Will Thai Protests Impact Myanmar Tourism?

The anti-government protests that took place in Bangkok and other cities in Thailand last week could boost visitor numbers in Myanmar in 2013, industry observers say.
According to Southeast Asia trade newspaper TTR Weekly, countries like Myanmar and Vietnam could attract tourists who do not want to travel to Thailand due to fears around the violence.
Late last month, protestors took to the streets in the capital city of Bangkok in protest against an amnesty bill that would mean that former Prime Minister Thaksin Shinawatra can return to the country, despite being sought for corruption charges within the country.
That bill was introduced by the current government, which is headed by Thaksin’s sister Yingluck – who many believe acts as a puppet for her brother – and, while the proposal has now been rejected due to fierce opposition, protestors took to the streets calling on Yingluck to stand down.
After heated protests, at the time of publication quiet had largely been restored to the capital, in part due to the King’s Birthday celebrations which took place on December 5.
“Travel industry leaders have voiced deep concern over the current political unrest, pointing out that if it continues another week, the trade should brace for cancellations and a loss of confidence in Thailand,” said TTR Weekly.
However, travel observers within Myanmar remain skeptical as to what impact the protests could have on the country’s tourism market.
“Myanmar is too much of a niche destination at this stage to appeal to the throngs that head to Thailand – frankly, many of the beach-and-beer crowd won’t even know where Myanmar is,” said Marcus Allender, founder of travel website Go-Myanmar.com.
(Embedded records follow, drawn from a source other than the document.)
-- ==== Sys2Proof/Machine/HearthCmds.lean ====
section
/-! DEFINITION. Hearth invocations, YIELD, the radiometric unit's rows, the frame deadline, invocation timeouts, retries and
notification delivery (R46, R64, R75, R149, R156–R161, R175–R177, R186, R187, R191, R290, R291, R296, R297). -/
namespace Sys2Proof.Machine

/-! ### Tile arrays (R139, R159, R160, R176)

The sequencer's buffers lie in the lower 30 KiB of the lane's own partition; their order and where the first begins are the
sequencer's own (log entry 14). Kinds: 0 VALID, 1 P, 2 w0, 3 w3, 4 w10, 5 w11, 6 Y, 7 flags, 8 output, 9 references, 10 cr, 11 IE,
12 column offsets, 13 record slots, 14 samples. -/

/-- Arrays of a kind: four of those that rotate over four rows, three of w10 and of the references. -/
def arrPlaces (kind : Nat) : Nat :=
  if kind = 0 ∨ kind = 1 ∨ kind = 6 ∨ kind = 7 then 4 else if kind = 4 ∨ kind = 9 then 3 else 1

/-- Whether the arrays of a kind hold 8 columns of halo on each side; VALID arrays do too, so that a kernel finds the halo marked
outside the array (R160, log entry 14). -/
def arrHalo (kind : Nat) : Bool := kind == 0 || kind == 1 || kind == 6 || kind == 7

/-- Bytes of an array: 224 columns (R144), with halo 240, the record slots of a group, its samples. -/
def arrSize (kind : Nat) : Nat := if arrHalo kind then 960 else if kind = 13 then 512 else if kind = 14 then 256 else 896

/-- Every array of a lane as (kind, place): 27,776 bytes together. -/
def arrList : List (Nat × Nat) := (List.range 15).flatMap fun k => (List.range (arrPlaces k)).map fun q => (k, q)

/-- Whether array `x` of a lane lies before array `y`. -/
def arrBefore (l : LaneNo) (x y : Nat × Nat) : Bool :=
  let i (a : Nat × Nat) : Nat := 16 * a.1 + a.2
  let k (a : Nat × Nat) : Nat := (Config.tileBase (i a) l.val).toNat
  decide (k x < k y) || (decide (k x = k y) && decide (i x < i y))

/-- Offset of an array in the lane's partition: below 0x7800 (R139). -/
def arrOff (l : LaneNo) (kind place : Nat) : Nat :=
  64 * ((Config.tileBase 1000 l.val).toNat % 46) +
    ((arrList.filter fun x => arrBefore l x (kind, place)).map fun x => arrSize x.1).foldl (· + ·) 0

/-- Address of an array in the lane's map (R41, R139). -/
def arrAddr (l : LaneNo) (kind place : Nat) : Nat := 0x10000 + 0x8000 * (l.val % 8) + arrOff l kind place

/-- The base that the row-constant block names: a VALID array's is its element 0, before which its halo lies. -/
def arrBase (l : LaneNo) (kind place : Nat) : W := wn (arrAddr l kind place + (if kind = 0 then 32 else 0))

/-- Address of the element of active column `a` for the band that starts at `first`. -/
def elemAddr (l : LaneNo) (kind place first : Nat) (a : Int) : Nat :=
  arrAddr l kind place + (4 * (a - first + (if arrHalo kind then 8 else 0))).toNat

/-- The array of a kind that serves a row: the arrays rotate from row to row (R176). -/
def placeOfRow (kind : Nat) (r : Int) : Nat := if arrHalo kind then (r % 4).toNat else if kind = 4 then (r % 3).toNat else 0

/-! ### Constants (R75, R149, R159, R176) -/

/-- The row-constant block of a row (R159, R176). -/
def rowConsts (p : Port) (fr : Frame) (l : LaneNo) (r : Nat) : List W :=
  let rows := fr.pb.rows p
  let at' (kind : Nat) (d : Int) : W := arrBase l kind (placeOfRow kind ((r : Int) - d))
  let on (d : Nat) : Bool := d ≤ r && r - d < rows
  let refs := bitsOf (fun i => match fr.refs[i]? with | some (some _) => true | _ => false) 3
  [wn r, wi (if r < rows then fr.rowOffOf p r else 0), wn (b2n (on 0) + 2 * b2n (on 2) + 4 * b2n (on 4)), wi ((r : Int) - 2),
    wi ((r : Int) - 4), arrBase l 12 0, at' 0 0, at' 0 1, at' 0 2, at' 0 3, at' 1 1, at' 1 2, at' 1 3, at' 2 2, at' 3 2, at' 4 2,
    at' 4 4, at' 5 4, at' 8 4, at' 6 2, at' 6 3, at' 6 4, at' 6 5, arrBase l 9 0, arrBase l 9 1, arrBase l 9 2,
    wn (refs + 16 * fr.refsUse p), at' 7 2, at' 7 4, at' 7 5, arrBase l 10 0, arrBase l 11 0] ++
    List.replicate 32 0

/-- The frame-constant block (R149). -/
def State.frameConsts (s : State) (p : Port) (fr : Frame) (b : Band) : List W :=
  [wi (frameDt fr.pb p), wi (frameH fr.pb p), wn (p.val + 16 * fr.profile.toNat + 256 * fr.stage), s.agreedOf p fr.m,
    wn fr.sgen.toNat, fr.egen, wn (fld (fr.pb.portF p 5 0) 7 0 * fld (fr.pb.portF p 5 0) 7 0), wn (b.first + 65536 * b.width)] ++
    List.replicate 56 0

/-- Writes whole words into a lane's local memory, with fresh check bits (R43). -/
def Lane.putLocal (x : Lane) (a : Nat) (ws : List W) : Lane :=
  let keep (w : Nat) : Bool := w < a / 4 || a / 4 + ws.length ≤ w
  { x with loc := Mem.write x.loc a (wordsBytes ws), locBad := x.locBad.filter keep, locSoft := x.locSoft.filter keep }

/-- Before a lane's first invocation of a frame the frame constants are written, and before its invocations of a row the row constants
(R75, R159). -/
def State.constsPlace (s : State) (l : LaneNo) (p : Port) (fr : Frame) (b : Band) (row : Nat) : State :=
  let fc := s.frameConsts p fr b
  s.modLane l fun x =>
    let x := if x.fcOf = some (p, fr.m) then x else { x.putLocal 0x1F00 fc with fcOf := some (p, fr.m) }
    if x.rcOf = some (p, fr.m, row) then x else { x.putLocal 0x1E00 (rowConsts p fr l row) with rcOf := some (p, fr.m, row) }

/-! ### What the sequencer places in tile memory (R159, R160, R175–R177) -/

/-- Writes of whole words into tile memory, by address in a lane's map, with fresh check bits (R43). -/
def Cluster.putTile (k : Cluster) (ws : List (Nat × List Byte)) : Cluster :=
  let fresh (w : Nat) : Bool := ws.any fun x => decide (x.1 ≤ 4 * w + 0x10000) && decide (4 * w + 0x10000 < x.1 + x.2.length)
  { k with tile := ws.foldl (fun m x => Mem.write m (x.1 - 0x10000) x.2) k.tile
           tileBad := k.tileBad.filter fun w => !fresh w, tileSoft := k.tileSoft.filter fun w => !fresh w }

/-- The record slots of a group (R75, R290). -/
def slotWrites (l : LaneNo) (els : List ElemIn) : List (Nat × List Byte) :=
  (els.zip (List.range 8)).map fun x => (arrAddr l 13 0 + 64 * x.2, wordsBytes x.1.ws)

/-- Words for consecutive columns of an array from column `a` on. -/
def arrWrites (l : LaneNo) (kind place first : Nat) (a : Int) (ws : List W) : List (Nat × List Byte) :=
  [(elemAddr l kind place first a, wordsBytes ws)]
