/-- A test whose lanes are back: its result goes to the partner; with both results the source is chosen (R328). -/
def State.testSettle (s : State) : State :=
  let l := s.twin.tests
  let s := s.modTwin fun t => { t with tests := [] }
  forEach l (fun e t =>
    let over' (x : LaneNo) : Bool :=
      let u := t.unit (uLane x)
      !u.rotate && u.st != 1 && u.st != 2 && (u.st != 6 || u.backAtMer || u.failAtMer)
    let fail := e.lanes.any fun x =>
      (t.unit (uLane x)).st == 4 || (t.unit (uLane x)).st == 5 || (t.unit (uLane x)).failAtMer
    let r : TileTest × State :=
      if e.own.isNone && e.lanes.all over' then
        ({ e with own := some (fail || e.tileFail) },
          t.linkSend 0x06 1 ⟨e.key / 65536 % 4, by omega⟩ [wn (e.key % 65536), wn e.frame, wn (b2n fail + 2 * b2n e.tileFail)])
      else (e, t)
    match r.1.own, r.1.peer with
    | some o, some q =>
      let src := if o == q then r.2.twin.prime else !o
      let u := r.2.resyncTile e.key src
      let w : Port × Nat := (⟨e.key / 65536 % 4, by omega⟩, e.frame)
      if u.twin.portWait.contains w then
        (u.modTwin fun x => { x with portWait := x.portWait.filter fun v => v != w }).portResync w.1 src
      else u
    | _, _ => r.2.modTwin fun x => { x with tests := x.tests ++ [r.1] }) s

/-! ### The commit agreement (R321–R326) -/

/-- Whether a class P block has no running port to carry it (R322). -/
def State.portless (s : State) (blk : Nat) : Bool :=
  blkClass blk == .p && (match blkPort blk with
    | some q => (s.port q).st != .running
    | none => match lookupN s.params.streamTie blk with
      | some q => (s.port q).st != .running
      | none => true)

/-- The blocks that AGREE(M) of a port carries (R322, R333). -/
def State.agreeBlocks (s : State) (p : Port) : List (Nat × PMap) :=
  let own := s.pendingOf p
  if !s.isLow p then own
  else
    let dev := s.params.pending.filter fun e =>
      (blkClass e.1 == .d && !s.params.devChecked) || (blkClass e.1 == .i && !s.twin.agreedI.contains e) || (s.portless e.1 && !own.contains e)
    let all := if s.twin.allBlocks then
        ((List.range 0x1E1).filter fun b =>
          blkClass b != .none && blkClass b != .ro && (lookupN s.params.pending b).isNone).map fun b => (b, s.params.force.block b)
      else []
    let later := match s.twin.laterD with
      | some c => [(0, c)]
      | none => []
    own ++ later ++ dev ++ all

/-- Identifiers named by the entries of the partner's latest PROPOSE with an action. -/
def State.proposed (s : State) (act : Nat) : List W :=
  (s.twin.proposals.flatMap fun q => q.entries.filterMap fun e => if e.2.toNat = act then some e.1 else none).eraseDups

/-- Units of UNIT_STATE with a property, by identifier. -/
def State.unitsWith (s : State) (f : UnitS → Bool) : List W := ((allFin 182).filter fun u => f (s.unit u)).map slotUid

/-- What the prime captures at its meridian M of a port (R322, R324); with the first AGREE of a bulk resync also the generation that each
carried copy follows (R333, log entry 164). -/
def State.capture (s : State) (p : Port) : State :=
  let s := match s.transit.cur with
    | some c =>
      if c.port = p ∧ c.step = 4 ∧ fld (s.t1 3) 15 8 ≤ c.flats ∧ (c.rhoDen = 0 ∨ !bitOf (s.t1 (16 + 8 * p.val)) 3) ∧ c.abPend = 0 then
        s.modCur fun c => { c with abPend := 6 }
      else s
    | none => s
  let low := s.isLow p
  let c := s.transit.cur
  let blocks := s.agreeBlocks p
  let ag : Agreement :=
    { port := p, m := s.agreedMer p, stage := 0, swap := low && s.twin.swapAt, ticks := s.nv.optime, pcc := s.nv.pcc, sgen := 0,
      decision := BitVec.ofNat 8 (s.transitDecision p),
      abcode := BitVec.ofNat 8 ((c.map (·.abPend)).getD 0),
      rho := match c with
        | some x => if x.port = p ∧ x.step = 4 ∧ x.rhoDen ≠ 0 then wn (rhoOf x) else 0
        | none => 0
      blocks := blocks
      gens := if low && s.twin.allBlocks then
          blocks.map fun e => (e.1, getN s.params.gens e.1 0 - if (lookupN s.params.pending e.1).isSome then 0 else 1)
        else []
      retires := if low then s.unitsWith (fun u => u.st == 4) else []
      rotOut := if low then s.unitsWith (fun u => u.rotate) else []
      rotBack := if low then s.unitsWith (fun u => u.st == 6 && (u.backAtMer || u.forPeer)) else [], withdrawn := [] }
  s.modTwin fun t =>
    { t with captured := (t.captured.filter fun a => a.port ≠ p) ++ [ag] }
He added that the most recent protests to hit Thailand in 2010 led to an upsurge in tourist bookings in Bali, Indonesia.
While skeptical about the short-term impact Thailand’s situation can have, Allender did say that Myanmar may benefit from long-term instability in the neighbouring country.
“The whole issue between the rural poor and urban elite in Thailand has rumbled on for years. If the problems continue for a long time, or there was another coup, then over the years you could potentially see Myanmar benefitting,” he added.
Thet Zin, founder of Living Irrawaddy Travel Service, also expressed reservations on the long-term impact of the Thailand situation on Myanmar’s tourism, adding that it could have a negative impact on tourists to Myanmar getting visas.
“Myanmar doesn’t position itself as a cheap country to visit [like Thailand], so we do not think that Thailand’s issue will have a big impact on Myanmar.  In fact, we are quite disappointed that this whole incident could actually delay the visa agreement between Thailand and Myanmar, which was supposed to begin this month,” she said, referring to an agreement touted to begin in December,whereby citizens of Thailand and Myanmar could visit their neighbouring country visa-free.